Wherever the string "omega" appears in the entries below, return the line that holds it.

^^^^

/-- An accepted MIX command leaves no sample below `IDX`. -/
theorem samplesDone_startMix (be : Bool) (s : State) : SamplesDone (startMix be s) := by
  rw [startMix_eq]
  exact fun _ i hi => absurd hi (Nat.not_lt_zero i)

/-- A sample step changes neither the padded inputs nor the mean of any sample. -/
theorem meanAt_afterSample (s : State) (be : Bool) (i : Nat) : meanAt (afterSample s) be i = meanAt s be i := rfl

/-- An enabled sample step writes the sample in hand and leaves the bytes of those below it. -/
theorem samplesDone_afterSample {s : State} (hs : SamplesDone s) (hp : s.phase = .run)
    (hi : s.idx.toNat < s.lpad.toNat / 2) : SamplesDone (afterSample s) := by
  intro _ i hlt hw
  have hlt' : i < s.idx.toNat + 1 := idx_add_one_toNat hi ▸ hlt
  have hbe : (afterSample s).be = s.be := rfl
  rw [sampleWritten_afterSample] at hw
  rw [meanAt_afterSample, hbe]
  obtain hbelow | rfl := Nat.lt_succ_iff_lt_or_eq.mp hlt'
  · rw [readByte_afterSample_other, readByte_afterSample_other]
    · exact hs hp i hbelow hw
    all_goals simp only [firstIndex, secondIndex]; omega
  · rw [encInt, ← mixedSample_eq]
    exact ⟨readByte_afterSample_first hw, readByte_afterSample_second hw⟩

/-- A turn of the core keeps R19. -/
theorem coreStep_keeps_samplesDone {s t : State} (hs : SamplesDone s) (h : coreStep s = .next t) : SamplesDone t := by
  obtain ⟨hp, hi, hsample⟩ | ⟨-, -, rfl⟩ | ⟨-, rfl⟩ := coreStep_cases h
  · obtain rfl := sampleStep_inv hsample
    exact samplesDone_afterSample hs hp hi
  · exact samplesDone_of_not_run nofun
  · exact hs

/-- A host operation keeps R19: in phase RUN it writes neither a length nor an input byte. -/
theorem hostStep_keeps_samplesDone {op : HostOp} {s t : State} (hs : SamplesDone s) (h : hostStep op s = .next t) :
    SamplesDone t := by
  obtain ⟨r, p, rfl⟩ | ⟨v, -, -, -, -, rfl⟩ | ⟨lane, v, hp, -, rfl⟩ | ⟨lane, i, v, hp, -, rfl⟩ := hostStep_cases h
  · exact samplesDone_turns_iff.mpr hs
  · exact samplesDone_startMix _ s
  · exact samplesDone_of_not_run (by rwa [State.setLen_phase])
  · exact samplesDone_of_not_run (by rwa [memWrite, State.setBuf_phase])

/-- Settles O47: each kind of turn keeps R19, from every state, legal or not. -/
theorem stepKeepsSamplesDone : Obligations.StepKeepsSamplesDone := by
  intro s t _ hs h
  exact step_keeps (fun _ _ hs => samplesDone_turns_iff.mpr hs) (fun _ _ => coreStep_keeps_samplesDone)
    (fun _ _ _ => hostStep_keeps_samplesDone) (fun _ _ => samplesDone_of_not_run nofun) hs h

/-- Settles O44: the reset state is legal, its memories are empty, and it is not in RUN. -/
theorem resetKeepsInvariants : Obligations.ResetKeepsInvariants :=
  ⟨legal_reset, ⟨rfl, rfl, rfl⟩, samplesDone_of_not_run nofun⟩

end Sys2Proof.Machine
end

section
/-! The buffer memories (20_memory.md): where an access faults and that no legal step makes such an access (R40, R50),
the two byte orders (R45), the canonical form of the memories, and the output after DONE (R53, R228). -/

namespace Sys2Proof.Machine

open Sys2Proof.Safety

/-! ### Accesses outside a buffer -/

/-- PADRD below the length and outside the buffer faults. -/
theorem padRead_fault {s : State} {lane : Lane} {j : Nat} (hl : j < (s.laneLen lane).toNat)
    (hm : s.maxLen.toNat ≤ j) : padRead lane j s = .fault .bufferRange := by
  rw [padRead, if_pos ⟨hl, hm⟩]

/-- DES faults when either of its two fetches does. -/
theorem desLane_fault {s : State} {lane : Lane} {j : Nat} (be : Bool) (hj : j = firstIndex s ∨ j = secondIndex s)
    (hl : j < (s.laneLen lane).toNat) (hm : s.maxLen.toNat ≤ j) : desLane be lane s = .fault .bufferRange := by
  rw [desLane_eq, if_pos]
  obtain rfl | rfl := hj
  · exact .inl ⟨hl, hm⟩
  · exact .inr ⟨hl, hm⟩

/-- SER faults when its second index is outside the buffer. -/
theorem serWrite_fault {s : State} (be : Bool) (hm : s.maxLen.toNat ≤ secondIndex s) :
    serWrite be s = .fault .bufferRange := by
  rw [serWrite, if_pos hm]

/-- Settles O13: the select line picks a form of DES or of SER, and either form makes the same accesses. -/
theorem accessOutsideBufferFaults : Obligations.AccessOutsideBufferFaults :=
  ⟨fun _ _ _ _ hl hm => padRead_fault hl hm,
    fun s lane be _ hj hl hm => (exec_des lane be s).trans (desLane_fault be hj hl hm),
    fun s be hm => (exec_ser be s).trans (serWrite_fault be hm)⟩

/-- A write of a length completes or is refused. -/
theorem writeLen_ne_fault (lane : Lane) (v : Len) (s : State) (r : Fault) : writeLen lane v s ≠ .fault r := by
  rw [writeLen]
  split_ifs <;> nofun

/-- A read of a register completes or is refused. -/
theorem hostReadReg_ne_fault (reg : Nat) (s : State) (r : Fault) : hostReadReg reg s ≠ .fault r := by
  rw [hostReadReg]
  cases readReg reg s <;> nofun

/-- A pseudo-operation that reads a register and then arranges the turns to come does not fault. -/
theorem readThen_ne_fault (reg : Nat) (s : State) (f : State → State) (r : Fault) :
    andThen (hostReadReg reg s) (fun t => .next (f t)) ≠ .fault r := by
  rw [Ne, andThen_eq_fault]
  rintro (h | ⟨u, -, h⟩)
  · exact hostReadReg_ne_fault reg s r h
  · cases h

/-- A write of a register completes or is refused, whatever the command word. -/
theorem writeReg_ne_fault (reg : Nat) (v : BitVec 32) (s : State) (r : Fault) : writeReg reg v s ≠ .fault r := by
  unfold writeReg
  split
  · obtain h | ⟨-, -, -, h⟩ := cmdWrite_cases (v.setWidth 8) s
    · rw [h]
      nofun
    · rw [h]
      nofun
  · nofun
  · exact writeLen_ne_fault .a v s r
  · exact writeLen_ne_fault .b v s r
  · nofun
  · nofun

/-- No host operation faults, from any state: an access to a byte that does not exist is refused (U7). -/
theorem hostStep_ne_fault (op : HostOp) (s : State) (r : Fault) : hostStep op s ≠ .fault r := by
  cases op with
  | wrr reg v => exact writeReg_ne_fault reg v s r
  | rdr reg => exact hostReadReg_ne_fault reg s r
  | wrb space i v =>
    rw [hostStep, writeByte]
    split_ifs <;> nofun
  | rdb space i =>
    rw [hostStep, hostReadByte]
    split_ifs <;> nofun
  | lda bytes => nofun
  | ldb bytes => nofun
  | wait => exact readThen_ne_fault 1 s _ r
  | rdo => exact readThen_ne_fault 4 s (·.prepend (readOutTurns s.lenOut.toNat)) r
  | result => exact readThen_ne_fault 1 s _ r
  | call bytesA bytesB be => nofun

/-- A step that faults is a turn of the core. -/
theorem coreStep_fault_of_step {s : State} {r : Fault} (h : step s = .fault r) :
    ∃ p, coreStep (s.setPending p) = .fault r := by
  rw [step, nextTurn] at h
  split at h
  · exact ⟨s.pending, h⟩
  · rename_i turn rest _
    cases turn with
    | host op => exact absurd h (hostStep_ne_fault op _ r)
    | core => exact ⟨rest, h⟩
    | reset => cases h

/-- The two bytes of a sample left to do are within the buffers, since `LPAD ≤ MAX_LEN` (R50). -/
theorem secondIndex_lt_maxLen {s : State} (hs : Legal s) (hi : s.idx.toNat < s.lpad.toNat / 2) :
    secondIndex s < s.maxLen.toNat := by
  have := hs.lpad_le
  rw [secondIndex]
  omega

/-- From a state that keeps R29 the core's turn completes, whichever of its steps is enabled. -/
theorem coreStep_completes {s : State} (hs : Legal s) : ∃ t, coreStep s = .next t := by
  by_cases hp : s.phase = .run
  · obtain ⟨-, -, hidx, -⟩ := hs.run hp
    obtain hi | hi := hidx.lt_or_eq
    · exact ⟨_, (coreStep_sample hp hi).trans
        (sampleStep_next hs.lenA_le hs.lenB_le (secondIndex_lt_maxLen hs hi))⟩
    · exact ⟨_, coreStep_finish hp hi⟩
  · exact ⟨s, coreStep_rest hp⟩

/-- Settles O50: only the core can fault, and from a legal state its turn completes. -/
theorem legalStepNeverFaults : Obligations.LegalStepNeverFaults := by
  intro s r hs h
  obtain ⟨p, hfault⟩ := coreStep_fault_of_step h
  obtain ⟨t, hnext⟩ := coreStep_completes (legal_of_inputs_turns hs s.bufA s.bufB s.reads p)
  cases hfault.symm.trans hnext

^^^^

*Exercise response*.
    all_goals simp only [firstIndex, secondIndex]; omega
  omega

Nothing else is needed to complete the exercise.